Ocorre que o documento elaborado pela relatora da comissão, a senadora Eliziane Gama (PSD-MA), não apresenta comprovações dos eventuais crimes imputados aos denunciados, parte dos investigados calou-se ao prestar depoimento e os principais fatos foram relatados com base em apurações feitas pela Polícia Federal, cujos dados foram repassados ao colegiado, que, por seu lado, nada apurou de novo.

O ex-presidente nem sequer foi chamado a depor ou teve seus sigilos quebrados pela comissão. Além disso, o relatório será agora encaminhado à PF e à Procuradoria-Geral da República (PGR), a quem compete decidir se os denunciados responderão ou não pelos supostos crimes.

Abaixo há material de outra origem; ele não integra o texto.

/-- The slot of an offset from an aligned base. -/
theorem slotOf_ctxAt {B : Word} (hB : B.toNat % 16 = 0) (n : Nat) : slotOf (ctxAt B n) = ctxAt B (n / 16 * 16) := by
  apply BitVec.eq_of_toNat_eq
  rw [slotOf_toNat, ctxAt, ctxAt, BitVec.toNat_add, BitVec.toNat_add, BitVec.toNat_ofNat, BitVec.toNat_ofNat]
  omega

theorem slotOf_ctxAt_eq {B : Word} (hB : B.toNat % 16 = 0) {m n : Nat} (hm : m < 2 ^ 64) (hn : n < 2 ^ 64) :
    slotOf (ctxAt B m) = slotOf (ctxAt B n) ↔ m / 16 = n / 16 := by
  rw [slotOf_ctxAt hB, slotOf_ctxAt hB, ctxAt_inj B (by omega) (by omega)]; omega

theorem inRange_ctxAt (B : Word) {off x n : Nat} (ho : off + n ≤ 2 ^ 64) (hx : x < 2 ^ 64) :
    inRange (ctxAt B off) (ctxAt B x) n ↔ off ≤ x ∧ x < off + n := by
  have hl := B.isLt
  unfold inRange ctxAt
  rw [BitVec.toNat_sub, BitVec.toNat_add, BitVec.toNat_add, BitVec.toNat_ofNat, BitVec.toNat_ofNat,
    Nat.mod_eq_of_lt (a := x) hx]
  by_cases h0 : off = 2 ^ 64
  · have : n = 0 := by omega
    subst this; omega
  · rw [Nat.mod_eq_of_lt (a := off) (by omega)]; omega

theorem ctxAt_toNat_mod (B : Word) (hB : B.toNat % 16 = 0) (n : Nat) : (ctxAt B n).toNat % 16 = n % 16 := by
  rw [ctxAt, BitVec.toNat_add, BitVec.toNat_ofNat]; omega

/-! ### Memory by offset -/

/-- The byte, the mark and the slot's capability at an offset. -/
def Memory.at (m : Memory) (B : Word) (x : Nat) : Byte × Option Mark := (m.byte (ctxAt B x), m.mark (ctxAt B x))

/-- What an 8-byte store leaves at every other offset. -/
theorem Memory.writeInt_at {m : Memory} {B : Word} {off x : Nat} (w : Word) (h : m.sorted) (ho : off + 8 ≤ 2 ^ 64)
    (hx : x < 2 ^ 64) (hout : x < off ∨ off + 8 ≤ x) : (m.writeInt (ctxAt B off) 8 w).at B x = m.at B x := by
  have hr : ¬ inRange (ctxAt B off) (ctxAt B x) 8 := by rw [inRange_ctxAt B ho hx]; omega
  unfold Memory.at Memory.writeInt
  rw [Memory.storeBytes_byte_outside _ _ _ _ (by omega) h hr, Memory.storeBytes_mark_outside _ _ _ _ (by omega) h hr]

theorem Memory.writeInt_slotCap_at {m : Memory} {B : Word} {off x : Nat} (w : Word) (h : m.sorted)
    (hB : B.toNat % 16 = 0) (ho : off + 8 ≤ 2 ^ 64) (hx : x < 2 ^ 64) (h8 : off % 8 = 0) :
    (m.writeInt (ctxAt B off) 8 w).slotCap (ctxAt B x) =
      if x / 16 = off / 16 then none else m.slotCap (ctxAt B x) := by
  have ha : (ctxAt B off).toNat % 8 = 0 := by have := ctxAt_toNat_mod B hB off; omega
  rw [Memory.writeInt_slotCap _ _ _ _ (by simp) ha h]
  simp only [slotOf_ctxAt_eq hB hx (show off < 2 ^ 64 by omega)]

/-- What a capability store leaves at every other slot. -/
theorem Memory.writeCap_at {m : Memory} {B : Word} {off x : Nat} (c : Cap) (h : m.sorted) (hB : B.toNat % 16 = 0)
    (ho : off < 2 ^ 64) (hx : x < 2 ^ 64) (hout : x / 16 ≠ off / 16) :
    (m.writeSlot (ctxAt B off) (.cap c)).at B x = m.at B x := by
  have := Memory.writeSlot_cap_outside (ctxAt B off) (ctxAt B x) c h (by rw [Ne, slotOf_ctxAt_eq hB hx ho]; exact hout)
  unfold Memory.at
  rw [this.1, this.2]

A própria relatora diz que os investigadores “farão naturalmente o aprofundamento da investigação” e que “a denúncia caberá ao Ministério Público”. Trata-se, portanto, de mera sugestão.

Esperança

Mesmo assim, a relatora se diz “otimista” e aponta um “novo momento” na PGR — o mandato de Augusto Aras se encerrou em setembro, e o presidente Lula deve indicar um nome de sua confiança para o posto.

Além de Bolsonaro, a CPMI sugeriu o indiciamento de nada menos do que oito generais do Exército e do almirante Almir Garnier, ex-comandante da Marinha, que tiveram posições de destaque durante o governo Bolsonaro, quase todos hoje na reserva e que, segundo os parlamentares, tiveram participação na tentativa de golpe.

Além dos ex-ministros palacianos Walter Braga Netto, Augusto Heleno e Luiz Eduardo Ramos, o relatório também traz os nomes do ex-comandante do Exército Marco Antônio Freire Gomes e de Paulo Sérgio Nogueira, ex-ministro da Defesa; além do ex-chefe do Comando Militar do Planalto Gustavo Henrique Dutra de Menezes, o único dos generais implicados na comissão que segue na ativa.

A CPMI pediu o indiciamento ainda de Carlos José Russo Assumpção Penteado e Carlos Feitosa, que eram do Gabinete de Segurança Institucional (GSI), e do general Ridauto Fernandes, flagrado dando instruções a golpistas no dia da invasão dos palácios em 8 de janeiro.

O andamento dos trabalhos da CPMI foi marcado pela disputa entre os aliados do Palácio do Planalto e os da oposição, e o relatório final foi aprovado por 20 votos a 11. Ligada ao ministro da Justiça, Flávio Dino, a relatora Eliziane antagonizou em inúmeras situações com o presidente da comissão, o bolsonarista Arthur Maia (União), e viu frustradas suas tentativas de convocar o ex-presidente e de ter acesso a seus dados financeiros.

A partir de agora, o resultado da CPMI dificilmente terá desdobramentos, já que o governo Lula evita a todo custo entrar em conflito com as Forças Armadas e a cúpula militar procurou o ministro da Defesa, José Múcio, para reclamar que o Exército estaria sendo alvo de perseguição e vingança com a investigação.

Politicamente, contudo, o objetivo da comissão parece ter sido atingido. Afinal, parlamentares acabaram transformando o colegiado em palco para suas pretensões políticas no futuro.